/-- No slot entry names slice n any more; BOUND and ADDR are kept. -/
def Core.unname (c : Core) (n : Nat) : Core :=
  { c with slots := c.slots.map fun x => if x.resident && x.slice == n then { x with resident := false, slice := 0 } else x
           pin := if c.pin == some n then none else c.pin }
/-- R382: a slice whose residency goes is no longer one that the core's LREST under way has placed. -/
def Core.unshield (c : Core) (n : Nat) : Core :=
  { c with restore := c.restore.map fun x => { x with placed := x.placed.filter (· != n) } }
/-- Take the residency out of a slice. -/
def Tile.emptySlice (t : Tile) (n : Nat) : Tile :=
  { (t.mapCores fun k => (k.unname n).unshield n) with slices := vset t.slices n none }
/-- R159: free the residencies that no slot entry names and no open CX uses. -/
def Tile.freeSlices (t : Tile) : Tile :=
  (List.range 4).foldl (fun t n =>
    if (vget t.slices n).isSome && !t.namesSlice n && !t.openCx n then t.emptySlice n else t) t

/-- R159: the residency that may be evicted first; `keep` are slices shielded by an LREST (R382). -/
def Tile.victim (t : Tile) (keep : List Nat) : Option Nat :=
  let l := (List.range 4).filter fun n => !t.openCx n && !t.pinned n && !keep.contains n
  let last := fun n => ((vget t.slices n).bind (·.lastCx))
  match l.find? fun n => (last n).isNone with
  | some n => some n
  | none => l.foldl (fun b n => match b with
      | none => some n
      | some m => if (last n).getD 0 < (last m).getD 0 then some n else some m) none
/-- The slice of a residency of an address with no CBSYNC since (R159). -/
def Tile.resident (t : Tile) (addr : Nat) : Option Nat :=
  (List.range 4).find? fun n => (vget t.slices n).any fun r => r.addr == addr && !r.synced
/-- The slice that a graph would be placed in, emptied; none while it waits. -/
def Tile.placeGraph (t : Tile) (addr : Nat) (image : List W) (keep : List Nat) : Option (Nat × Tile) :=
  match (List.range 4).find? fun n => (vget t.slices n).isNone with
  | some n => some (n, { t with slices := vset t.slices n (some ⟨addr, image, none, false⟩) })
  | none => (t.victim keep).map fun n =>
      (n, { (t.emptySlice n) with slices := vset t.slices n (some ⟨addr, image, none, false⟩) })
/-- Bind slots of the running core to a slice, which becomes its one pin (R159). -/
def bindSlots (s : State) (slots : List Nat) (addr n : Nat) : State :=
  s.modMe fun k => { k with
    pin := some n
    slots := slots.foldl (fun l i => vset l i ⟨true, addr, true, n⟩) k.slots }

/-! ### LLOAD, LUNLOAD, LQUERY (R162 to R164) and CBSYNC (R206) -/

/-- Word i of an image at an address, read as R162 says. -/
def imageWord (s : State) (a : W) (i : Nat) : Except (Nat × W) W :=
  let x := a + w (8 * i)
  if 0x00300000 ≤ x.toNat then .error (0x0A, x)
  else match place s s.cur ⟨false, false⟩ x with
    | .error c => .error (c, x)
    | .ok _ => if s.here.bad x.toNat then .error (0x19, x) else .ok (s.here.word x.toNat)

/-- R159, R382: bind or place the graphs left, each with the slots that name it, in their order; those that it has placed are shielded, those
that it has only bound are not. Where one finds no slice the load waits with the images it has latched (R167). -/
def restoreLoop (a L : Nat) (s : State) (l : List (Nat × List W × List Nat)) (placed : List Nat) : Eff :=
  match l with
  | [] => .ok (s.modMe fun k => k.writeW L .g a 0)
  | (addr, img, slots) :: r =>
    let s := s.modHere Tile.freeSlices
    match s.here.resident addr with
    | some n => restoreLoop a L (bindSlots s slots addr n) r placed
    | none =>
      match s.here.placeGraph addr img placed with
      | none => .wait 0 0 (s.modMe fun k => { k with restore := some ⟨(addr, img, slots) :: r, placed⟩ })
      | some (n, t) => restoreLoop a L (bindSlots (s.setTile s.cur.site t) slots addr n) r (placed ++ [n])
/-- LLOAD, R162, R163; its lookahead has no effect. One that waits goes on with the image it latched when it issued. -/
def execLload (e : Enc) (s : State) : Out State :=
  issue (.lload e) {} (fun _ e s =>
    let a := s.me.g e.b
    match s.me.restore with
    | some x => restoreLoop e.a 0 s x.left x.placed
    | none =>
      if a.toNat % 8 ≠ 0 then .trap 0x09 a s
      else if ramoHits s s.cur s.here.name a.toNat 4096 then .remote s.here.name s
      else
        let s := s.modHere Tile.freeSlices
        let load := fun (img : List W) => restoreLoop e.a 0 s [(a.toNat, img, [(graphOf img).slot])] []
        match (s.here.resident a.toNat).bind fun n => vget s.here.slices n with
        | some r => load r.image
        | none =>
          match checkImage (imageWord s a) with
          | .fault c d => .trap c d s
          | .status x => .ok (s.modMe fun k => k.writeW 0 .g e.a (w x))
          | .words l => load l) s

/-- R164: the slot that g[b] gives, or the trap. -/
def withSlot (e : Enc) (s : State) (body : Nat → Eff) : Eff :=
  let n := (s.me.g e.b).toNat
  if 15 < n then .trap 0x03 0 s else body n
/-- LUNLOAD, R164. -/
def execLunload (e : Enc) (s : State) : Out State :=
  issue (.lunload e) {} (fun _ e s =>
    withSlot e s fun n => .ok (s.modMe fun k => { k with slots := vset k.slots n ⟨false, 0, false, 0⟩ })) s

/-- R164: what LQUERY writes. -/
def slotWord (s : State) (n : Nat) : W :=
  let x := vget s.me.slots n
  let others := (kinds.map fun k => ((s.here.core k).slots.toList.filter fun (y : Slot) => y.resident && y.slice == x.slice).length).sum
  match (if x.resident then vget s.here.slices x.slice else none) with
  | none => w (b01 x.bound + (if x.bound then x.addr % 2 ^ 32 * 2 ^ 32 else 0))
  | some r =>
    let g := graphOf r.image
    w (b01 x.bound + 2 + b01 (decide (1 < others)) * 2 ^ 2 + g.nsrc % 4 * 2 ^ 4 + b01 g.wide * 2 ^ 6 + g.lat % 128 * 2 ^ 8
      + x.slice % 4 * 2 ^ 16 + x.addr % 2 ^ 32 * 2 ^ 32)
/-- LQUERY, R162, R164. -/
def execLquery (e : Enc) (s : State) : Out State :=
  issue (.lquery e) {} (fun _ e s => withSlot e s fun n => .ok (s.modMe fun k => k.writeW 0 .g e.a (slotWord s n))) s

/-- R206: drop every cached copy on a tile whose block begins at an address: of a collective descriptor, and of a graph image, whose
residency no slot entry names any more (R159). A join request under way keeps what it has latched, of which no copy is cached. -/
def cbsync (t : Tile) (a : Nat) : Tile :=
  let t := { t with cbCache := t.cbCache.filter fun x => x.addr != a }
  let t := t.mapCores fun k => { k with req := k.req.map fun
    | .join d l b keep => .join d l b (keep && b != a)
    | r => r }
  (List.range 4).foldl (fun t n =>
    match vget t.slices n with
    | some r =>
      if r.addr = a then { (t.mapCores (Core.unname · n)) with slices := vset t.slices n (some { r with synced := true }) } else t
    | none => t) t
/-- CBSYNC, R206: after every earlier write of its core. -/
def execCbsync (e : Enc) (s : State) : Out State :=
  issue (.cbsync e) {} (fun _ e s =>
    if !earlierDone s s.cur 2 then .wait 0 0 s else .ok (s.modHere fun t => cbsync t (s.me.g e.b).toNat)) s

/-! ### CX (R165, R166) -/

/-- R165: a CX of `n` sources at issue. One with no active lane names no residency: it ends no pin and is no CX issue of R159; a bound v[a]
traps before the causes of R166 (log 100). -/
def cxBody (i : Instr) (e : Enc) (nsrc : Nat) (s : State) : Eff :=
  let k := s.me
  let n := e.op - 2
  let x := vget k.slots n
  let res := if x.resident then vget s.here.slices x.slice else none
  let lanes := match res with
    | some r => if (graphOf r.image).wide then 32 else 16
    | none => 32
  if !anyActive (k.pred e) lanes then vpush i e 0 0 0 none 4 s
  else if k.streamBound e.a then .trap 0x03 0 s
  else match res with
    | none => .trap 0x13 (w n) s
    | some r =>
      if nsrc ≠ (graphOf r.image).nsrc then .trap 0x14 (w n) s
      else if 16 ≤ k.vq.length then .wait 0 0 s
      else
        let now := s.here.cycle.toNat
        let s := s.modHere fun t => { t with slices := vset t.slices x.slice (some { r with lastCx := some now }) }
        let s := s.modMe fun k => { k with pin := if k.pin == some x.slice then none else k.pin }
        vpush i e 0 0 0 none x.slice s
/-- CXn of one source, R165. -/
def execCxOneSource (e : Enc) (s : State) : Out State := issue (.cxOneSource e) {} (fun _ e s => cxBody (.cxOneSource e) e 1 s) s
/-- CXn of two sources, R165. -/
def execCxTwoSources (e : Enc) (s : State) : Out State := issue (.cxTwoSources e) {} (fun _ e s => cxBody (.cxTwoSources e) e 2 s) s
/-- CXn of three sources, R165. -/
def execCxThreeSources (e : Enc) (s : State) : Out State :=
  issue (.cxThreeSources e) {} (fun _ e s => cxBody (.cxThreeSources e) e 3 s) s

/-! ### LSAVE and LREST (R382) -/

/-- R382: the base of a residency area whose words pass the checks of R171. -/
def areaBase (s : State) (write : Bool) (a : W) : Except (Nat × W) Nat :=
  if a.toNat % 64 ≠ 0 then .error (0x09, a)
  else match (List.range (0x4100 / 8)).findSome? fun i =>
      let x := a + w (8 * i)
      if 0x00300000 ≤ x.toNat then some (0x0A, x)
      else match place s s.cur ⟨write, false⟩ x with
        | .error c => some (c, x)
        | .ok _ => none with
    | some x => .error x
    | none => .ok a.toNat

______________________________

▶ _To do_
Your task is to set down again, exactly, every line from the beginning of the listing through the line with "c with slots".

▶ _Written response_
/-- No slot entry names slice n any more; BOUND and ADDR are kept. -/
def Core.unname (c : Core) (n : Nat) : Core :=
  { c with slots := c.slots.map fun x => if x.resident && x.slice == n then { x with resident := false, slice := 0 } else x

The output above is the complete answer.